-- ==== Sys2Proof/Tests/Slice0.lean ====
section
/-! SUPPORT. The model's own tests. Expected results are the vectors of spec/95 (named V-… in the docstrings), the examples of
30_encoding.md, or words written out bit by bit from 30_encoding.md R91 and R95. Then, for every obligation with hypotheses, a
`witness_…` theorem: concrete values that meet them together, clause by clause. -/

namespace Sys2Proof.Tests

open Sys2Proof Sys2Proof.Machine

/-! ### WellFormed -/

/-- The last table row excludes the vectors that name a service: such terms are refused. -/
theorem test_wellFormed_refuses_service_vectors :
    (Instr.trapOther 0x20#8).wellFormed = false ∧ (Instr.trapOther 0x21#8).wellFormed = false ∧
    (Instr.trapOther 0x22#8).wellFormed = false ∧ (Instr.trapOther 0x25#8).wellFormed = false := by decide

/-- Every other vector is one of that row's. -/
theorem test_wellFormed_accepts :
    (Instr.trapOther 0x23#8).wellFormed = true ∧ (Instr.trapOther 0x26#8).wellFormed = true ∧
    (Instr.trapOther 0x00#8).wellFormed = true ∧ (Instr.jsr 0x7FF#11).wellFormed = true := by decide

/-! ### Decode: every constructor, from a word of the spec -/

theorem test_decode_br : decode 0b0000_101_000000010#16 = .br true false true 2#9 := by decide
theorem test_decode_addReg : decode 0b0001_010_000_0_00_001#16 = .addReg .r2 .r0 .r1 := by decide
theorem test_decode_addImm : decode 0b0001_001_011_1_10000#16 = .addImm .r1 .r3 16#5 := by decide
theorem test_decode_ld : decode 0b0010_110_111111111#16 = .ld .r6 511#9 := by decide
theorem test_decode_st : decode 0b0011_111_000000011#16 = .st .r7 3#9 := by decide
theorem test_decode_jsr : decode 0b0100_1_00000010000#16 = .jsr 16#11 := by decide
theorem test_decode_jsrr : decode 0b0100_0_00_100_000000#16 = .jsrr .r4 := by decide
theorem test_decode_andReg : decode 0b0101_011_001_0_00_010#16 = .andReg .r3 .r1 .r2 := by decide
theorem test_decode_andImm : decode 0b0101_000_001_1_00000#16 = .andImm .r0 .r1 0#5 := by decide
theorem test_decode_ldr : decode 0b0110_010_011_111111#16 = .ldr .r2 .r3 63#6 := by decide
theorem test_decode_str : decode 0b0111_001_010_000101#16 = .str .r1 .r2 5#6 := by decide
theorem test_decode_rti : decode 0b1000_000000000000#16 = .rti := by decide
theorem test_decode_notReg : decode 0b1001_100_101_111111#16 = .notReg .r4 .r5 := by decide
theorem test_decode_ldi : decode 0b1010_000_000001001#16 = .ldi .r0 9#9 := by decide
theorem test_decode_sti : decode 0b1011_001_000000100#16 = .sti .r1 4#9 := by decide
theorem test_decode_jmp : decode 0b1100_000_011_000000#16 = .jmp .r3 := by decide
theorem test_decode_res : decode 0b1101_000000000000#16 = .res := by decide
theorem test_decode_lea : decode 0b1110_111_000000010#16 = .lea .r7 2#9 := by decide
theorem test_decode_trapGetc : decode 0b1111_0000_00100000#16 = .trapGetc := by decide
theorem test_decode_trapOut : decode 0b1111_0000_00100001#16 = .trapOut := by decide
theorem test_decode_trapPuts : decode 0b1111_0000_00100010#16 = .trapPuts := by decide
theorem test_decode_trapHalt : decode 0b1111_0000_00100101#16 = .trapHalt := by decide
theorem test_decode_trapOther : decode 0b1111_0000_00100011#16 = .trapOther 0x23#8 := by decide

--

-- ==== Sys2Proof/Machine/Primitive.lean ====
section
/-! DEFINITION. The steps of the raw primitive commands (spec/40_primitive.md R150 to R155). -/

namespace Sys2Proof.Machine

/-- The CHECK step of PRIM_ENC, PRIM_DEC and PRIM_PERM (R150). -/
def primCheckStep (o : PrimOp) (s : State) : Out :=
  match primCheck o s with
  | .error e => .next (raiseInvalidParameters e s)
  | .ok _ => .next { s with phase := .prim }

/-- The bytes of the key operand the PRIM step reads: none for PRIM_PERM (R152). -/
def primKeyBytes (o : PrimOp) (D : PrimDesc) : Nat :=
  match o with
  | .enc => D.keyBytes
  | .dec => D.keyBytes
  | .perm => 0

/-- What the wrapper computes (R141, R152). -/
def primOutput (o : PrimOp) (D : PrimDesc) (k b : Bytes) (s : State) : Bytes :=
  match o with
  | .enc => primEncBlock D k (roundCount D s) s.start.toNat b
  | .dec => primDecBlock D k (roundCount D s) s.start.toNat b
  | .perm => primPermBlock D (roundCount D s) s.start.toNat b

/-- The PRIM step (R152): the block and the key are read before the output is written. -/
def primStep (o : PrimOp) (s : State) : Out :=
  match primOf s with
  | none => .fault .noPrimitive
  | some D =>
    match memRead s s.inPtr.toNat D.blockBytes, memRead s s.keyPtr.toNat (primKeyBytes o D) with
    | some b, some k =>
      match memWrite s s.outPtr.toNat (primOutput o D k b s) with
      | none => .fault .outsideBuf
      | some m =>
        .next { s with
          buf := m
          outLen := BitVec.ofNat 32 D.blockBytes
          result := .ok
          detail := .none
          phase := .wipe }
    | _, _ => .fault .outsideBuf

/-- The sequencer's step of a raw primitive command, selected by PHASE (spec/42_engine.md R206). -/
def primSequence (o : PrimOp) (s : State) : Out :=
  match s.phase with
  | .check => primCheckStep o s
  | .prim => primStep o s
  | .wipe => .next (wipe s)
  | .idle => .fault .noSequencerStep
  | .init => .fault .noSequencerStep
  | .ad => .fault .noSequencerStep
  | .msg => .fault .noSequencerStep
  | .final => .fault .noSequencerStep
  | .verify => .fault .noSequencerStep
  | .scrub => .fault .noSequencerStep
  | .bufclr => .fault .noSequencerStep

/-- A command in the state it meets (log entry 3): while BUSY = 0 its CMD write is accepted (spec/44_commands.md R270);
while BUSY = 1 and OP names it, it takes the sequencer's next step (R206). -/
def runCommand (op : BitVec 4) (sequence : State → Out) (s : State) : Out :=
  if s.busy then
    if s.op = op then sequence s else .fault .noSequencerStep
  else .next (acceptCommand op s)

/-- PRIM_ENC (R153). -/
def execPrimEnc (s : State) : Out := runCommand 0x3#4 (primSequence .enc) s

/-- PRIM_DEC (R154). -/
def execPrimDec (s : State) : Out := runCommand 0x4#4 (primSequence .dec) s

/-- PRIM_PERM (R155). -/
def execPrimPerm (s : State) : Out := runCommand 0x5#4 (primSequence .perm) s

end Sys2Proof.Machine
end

...

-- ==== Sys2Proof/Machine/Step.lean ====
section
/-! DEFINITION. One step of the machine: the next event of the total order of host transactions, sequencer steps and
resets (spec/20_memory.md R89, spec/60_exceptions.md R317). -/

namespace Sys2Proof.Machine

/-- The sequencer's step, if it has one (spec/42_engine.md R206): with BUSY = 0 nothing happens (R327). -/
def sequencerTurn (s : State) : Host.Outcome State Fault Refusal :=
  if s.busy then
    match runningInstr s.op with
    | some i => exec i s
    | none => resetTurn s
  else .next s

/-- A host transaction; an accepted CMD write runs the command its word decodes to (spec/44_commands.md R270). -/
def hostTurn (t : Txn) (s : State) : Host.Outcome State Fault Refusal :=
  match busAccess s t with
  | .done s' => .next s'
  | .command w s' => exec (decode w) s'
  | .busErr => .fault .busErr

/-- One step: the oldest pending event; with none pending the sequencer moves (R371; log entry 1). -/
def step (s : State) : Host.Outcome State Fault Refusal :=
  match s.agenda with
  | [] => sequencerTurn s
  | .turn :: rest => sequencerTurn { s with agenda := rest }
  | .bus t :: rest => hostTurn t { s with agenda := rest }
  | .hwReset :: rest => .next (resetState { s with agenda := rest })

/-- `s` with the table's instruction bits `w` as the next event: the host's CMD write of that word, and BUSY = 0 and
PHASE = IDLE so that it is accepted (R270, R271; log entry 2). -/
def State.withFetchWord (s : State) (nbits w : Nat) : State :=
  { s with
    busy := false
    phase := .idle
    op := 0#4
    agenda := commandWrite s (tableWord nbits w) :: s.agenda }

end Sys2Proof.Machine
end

## The problem
Taking the entries above, write out exactly each line from the one holding "theorem test_decode_trapGetc : decode" to the one holding "theorem test_decode_trapPuts : decode", both included, and stop there.

## Solution to this task
theorem test_decode_trapGetc : decode 0b1111_0000_00100000#16 = .trapGetc := by decide
theorem test_decode_trapOut : decode 0b1111_0000_00100001#16 = .trapOut := by decide
theorem test_decode_trapPuts : decode 0b1111_0000_00100010#16 = .trapPuts := by decide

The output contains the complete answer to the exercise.